The unborn is a separate and distinct individual human being. And deep down we all understand that.
What about rape and incest?
This is a situation in which the moral and emotional complexity of the circumstances surrounding pregnancy is used to cloud the morality of abortion itself.
Once more we ask the question, what is the unborn?
We’ve already established that the unborn are separate and distinct human beings who are simply in a different stage of development than born people. Using the argument of rape or incest is simply an attempt to point to the circumstances of that child’s conception as a reason nullify his or her humanity.
The question has to be asked as to why the circumstances under which a child is conceived have any bearing on the value of the child itself. Randy Alcorn writes the question this way: “Are some children more worthy to live because their fathers were better people?” I would add, are some children more worthy to live because they were conceived under more desirable conditions?
The answer is simple and obvious: no.
What is important to this challenge, as Alcorn points out, is not how a child is conceived, but that he was conceived.
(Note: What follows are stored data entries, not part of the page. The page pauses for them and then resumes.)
-- ==== Sys2Proof/Syntax.lean ====
section
/-! DEFINITION. The commands of the block, one constructor per row of the opcode table, and the types of their operands. -/

namespace Sys2Proof

/-- A function of a host link (R65-R67): link 0 or 1, function number 0 for the PF, n for VF n. -/
structure Func where
  link : Nat
  fn : Nat
  deriving DecidableEq, Repr

/-- A memory request to a function (R9, R100-R102): BAR number, byte offset, write or read, number of DWORDs,
whether it is DWORD-aligned with all byte enables set, and the 32-bit value of a write. -/
structure Access where
  f : Func
  bar : Nat
  off : Nat
  write : Bool
  dwords : Nat
  whole : Bool
  val : Nat
  deriving DecidableEq, Repr

/-- A block instance that has RWB fields (R121): FB port, SP port, ring link port, pair link port or discrete bank. -/
inductive Inst where
  | fb (p : Nat)
  | sp (n : Nat)
  | rl (port : Nat)
  | pl (n : Nat)
  | db (b : Nat)
  deriving DecidableEq, Repr

/-- The three copies of a triplicated field as the vote finds them: value and good parity (R110, R111). -/
structure Copies where
  a : Nat
  aGood : Bool
  b : Nat
  bGood : Bool
  c : Nat
  cGood : Bool
  deriving DecidableEq, Repr

/-- What a read finds of one triplicated field (R111, R112): the DWORD of the request, the field's lowest bit, and the copies. -/
structure Found where
  dword : Nat
  lo : Nat
  copies : Copies
  deriving DecidableEq, Repr

/-- How a host read ends (R224): data, or Unsupported Request 1, Completer Abort 2, Completion Timeout 3, poisoned data 4. -/
inductive ReadResult where
  | ok (bytes : List Byte)
  | err (cause : Nat)
  deriving DecidableEq, Repr

/-- A CAN frame (R231): identifier, format flags, data length code and data bytes. -/
structure Frame where
  id : Nat
  ide : Bool
  rtr : Bool
  fdf : Bool
  brs : Bool
  dlc : Nat
  data : List Byte
  deriving DecidableEq, Repr

/-- What a header event brings (R29, R345): identifier, flags and DLC as received, and how many tq before it the SOF sample point lay (R240). -/
structure Header where
  id : Nat
  ide : Bool
  rtr : Bool
  fdf : Bool
  brs : Bool
  esi : Bool
  dlc : Nat
  sofAgo : Nat
  deriving DecidableEq, Repr

/-- The error types of FB_LASTERR (chapter 05). -/
inductive ErrType where
  | bit | stuff | form | crc | ack | stuffCount
  deriving DecidableEq, Repr

/-- The conditions of R249 that one error event can meet. -/
inductive ErrCase where
  /-- Case 1: a receiver detects an error. -/
  | receiver
  /-- Case 2: dominant first bit after the receiver's error flag. -/
  | receiverDominant
  /-- Case 3: a transmitter sends an error flag. -/
  | transmitter
  /-- Case 3a: ACK error of an error-passive transmitter, no dominant bit in its flag. -/
  | ackPassive
  /-- Case 3b: stuff error in arbitration at a recessive stuff bit monitored dominant. -/
  | stuffArb
  /-- Cases 4 and 5: bit error during an active error or overload flag. -/
  | flagBit
  /-- Case 6: 14 (or 8) dominant bits after a flag, and each further 8. -/
  | dominantRun
  deriving DecidableEq, Repr

/-- An error the bit engine detects (R249): type, case, data phase, bit position, and, before the header event, what was received of the frame (R363). -/
structure BusError where
  typ : ErrType
  case_ : ErrCase
  dataPhase : Bool
  bitPos : Nat
  /-- A receiver that has received the frame up to the ACK slot and sent the ACK bit (R249, cases 8 and 9). -/
  acked : Bool := false
  /-- What was received: header bits so far (bits not received 0) and whole data bytes. -/
  partial_ : Header
  data : List Byte
  deriving DecidableEq, Repr

/-- The bus conditions for an overload frame (R232). -/
inductive OverloadCause where
  | intermission
  | lastEof
  deriving DecidableEq, Repr

/-- The device's own frames (R86, R330): ISO 11898-4 reference message, Clove, Anise query, commit and wake. -/
inductive DevFrame where
  | reference
  | clove
  | aniseQuery
  | aniseCommit
  | aniseWake
  deriving DecidableEq, Repr

/-- A cell of a fabric ring (R518): the header, bytes 16 to 95, and whether its blocks and CRC are good (R522). -/
structure Cell where
  typ : Nat
  vc : Nat
  wrap : Bool := false
  origin : Nat
  dst : Nat
  src : Nat
  tenant : Nat
  hops : Nat := 0
  lseq : Nat := 0
  tag : Nat
  op : Nat
  gaddr : Nat
  body : List Byte
  good : Bool := true
  /-- A SYNC cell in this node: fabric time at its ingress, in 2^-8 ns (R441); none on a lane. -/
  inAt : Option Nat := none
  /-- In this node, a cell that travels on: the port whose receive slot it holds (R543); none on a lane. -/
  from_ : Option Nat := none
  /-- A block of the cell was of a type that R516 does not list. -/
  badBlock : Bool := false
  deriving DecidableEq, Repr

/-- How a cell came in on a lane (R522, R546): its LSEQ, whether CRC and blocks were good, and whether a block was of a type not listed. -/
structure LaneCell where
  lseq : Nat
  good : Bool := true
  badBlock : Bool := false
  deriving DecidableEq, Repr

/-- A SYNC cell with its residence time in this node, in 2^-8 ns (R441, R558). -/
structure SyncCell where
  cell : Cell
  resid : Nat
  deriving DecidableEq, Repr

/-- A character on a port's receiver, from its start bit to its first stop bit (R473, R475): for each bit the line's level, high or not, at the tq
before its sample instant, at that tq and at the tq after it. -/
structure SerialChar where
  samples : List (Bool × Bool × Bool)
  deriving DecidableEq, Repr
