-- ==== Sys2Proof/Config.lean ====
section
/-! DEFINITION. What one implementation fixes and what the spec leaves open: opaque constants, without a value any proof could see. -/

namespace Sys2Proof

/-- Where the bit engine meets a recessive FDF or BRS bit that the port does not permit, counting stuff bits (R235): the header operand does not give
the stuff bits. (DESIGN CHOICE, log entry 103.) -/
opaque Config.formPos : Nat → Nat

/-- The permutation of the 32,768 slots under a key (R368): the place of a slot, 4,096 places to a bank. (DESIGN CHOICE, log entry 15.) -/
opaque Config.slotPlace : Nat → Equiv.Perm (Fin 32768)

/-- The key of the bank permutation drawn at a device reset (R368), from the counter of free values. -/
opaque Config.slotKey : Nat → Nat

/-- The unit serial (R66), a 64-bit value fixed in the OTP of one unit. (DESIGN CHOICE, log entry 22.) -/
opaque Config.serial : Nat

/-- The key of the ring's flow hash drawn at a device reset, and the hash of a flow under a key (R540). Only its lowest bit is used.
(DESIGN CHOICE, log entry 16.) -/
opaque Config.ringKey : Nat → Nat
opaque Config.ringHash : Nat → Nat → Nat → Nat → Nat → Nat → Nat

/-- The status of a request on a node that has lost its number (R527), from the counter of free values: the spec states none. -/
opaque Config.dupStatus : Nat → Nat

/-- The frequency correction that the servo's filter gives (R447) and its expected offset in 2^-8 ns (R445), from the offsets accepted since
device reset, each with the interval count at which it was, the newest first (and, the second, from the present interval count): the spec states
the filter's time constant and no coefficients. (DESIGN CHOICE, log entry 14.) -/
opaque Config.servoFreq : List (Nat × Int) → Nat
opaque Config.servoExpected : Nat → List (Nat × Int) → Int

/-- The residence time of a SYNC cell in this node in 2^-8 ns (R441), where the command does not give it. -/
opaque Config.residence : Nat → Nat

/-- Which of the values that a latch may show a reply reads (R415), from the counter of free values. (DESIGN CHOICE, log entry 17.) -/
opaque Config.latchPick : Nat → Nat

/-- The loop delay measured on a transmitted FD frame, in 1/8 tq (R245), from the counter of free values. Only its value modulo 505 is used.
(DESIGN CHOICE, log entry 18.) -/
opaque Config.loopDelay : Nat → Nat

/-- The payload slot an ALLOC takes (R218): its place among the free ones, from the counter of free values. (DESIGN CHOICE, log entry 19.) -/
opaque Config.slotPick : Nat → Nat

/-- SHA-384 (R741), ECDSA P-384 verification of public key, message and signature, and AES-256-GCM decryption of key, nonce, additional
authenticated data, ciphertext and tag (R743): the standards the spec cites, taken as they are. (DESIGN CHOICE, log entry 21.) -/
opaque Config.sha384 : List Byte → List Byte
opaque Config.ecdsaVerify : List Byte → List Byte → List Byte → Bool
opaque Config.gcmOpen : List Byte → List Byte → List Byte → List Byte → List Byte → Option (List Byte)

/-- The vendor anchor and the vendor image key, programmed into OTP at manufacture (R743, R752). -/
opaque Config.vendorAnchor : List Byte
opaque Config.vendorKey : List Byte

/-- The ENTRY of a failure in a section whose entries the spec does not lay out (R752), from the counter of free values.
(DESIGN CHOICE, log entry 23.) -/
opaque Config.checkEntry : Nat → Nat

/-- A rollback counter write that a reset meets completes or not (R777, R789), from the counter of free values. (DESIGN CHOICE, log entry 24.) -/
opaque Config.otpCut : Nat → Bool

/-- Bilquel Microsystems' PCI-SIG vendor identifier and the Revision ID (R64): the spec gives no number. Only their values modulo 2^16 and 2^8
are used. -/
opaque Config.vendorId : Nat
opaque Config.revision : Nat

/-- The silicon stepping and the manufacturer code of IDCODE (R836). Only their values modulo 16 and 2,048 are used. -/
opaque Config.stepping : Nat
opaque Config.jedecCode : Nat

/-- What the boundary cells hold when they are captured (R837), from the counter of free values. -/
opaque Config.boundaryCells : Nat → Nat

end Sys2Proof
end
This brings us back to that initial question.
If the unborn child is a distinct and separate human being from the moment of conception, than the conditions surrounding his conception and who his father is have no bearing on his value. He is still a human being, worthy and deserving of life.
If the unborn person, conceived in rape, is a human being, than there is no way to justify punishing a child for the crime committed by his father. Instead of punishing a child by ending his life, we must punish the rapist.
Ultimately all challenges to the pro-life position can be refuted by asking and answering the question of who is the unborn. Science informs the answer. Ultrasound technology informs the answer. Our conscience informs the answer. And when we come to understand that the unborn is a person, as Koukl reminds us, no justification for abortion is adequate.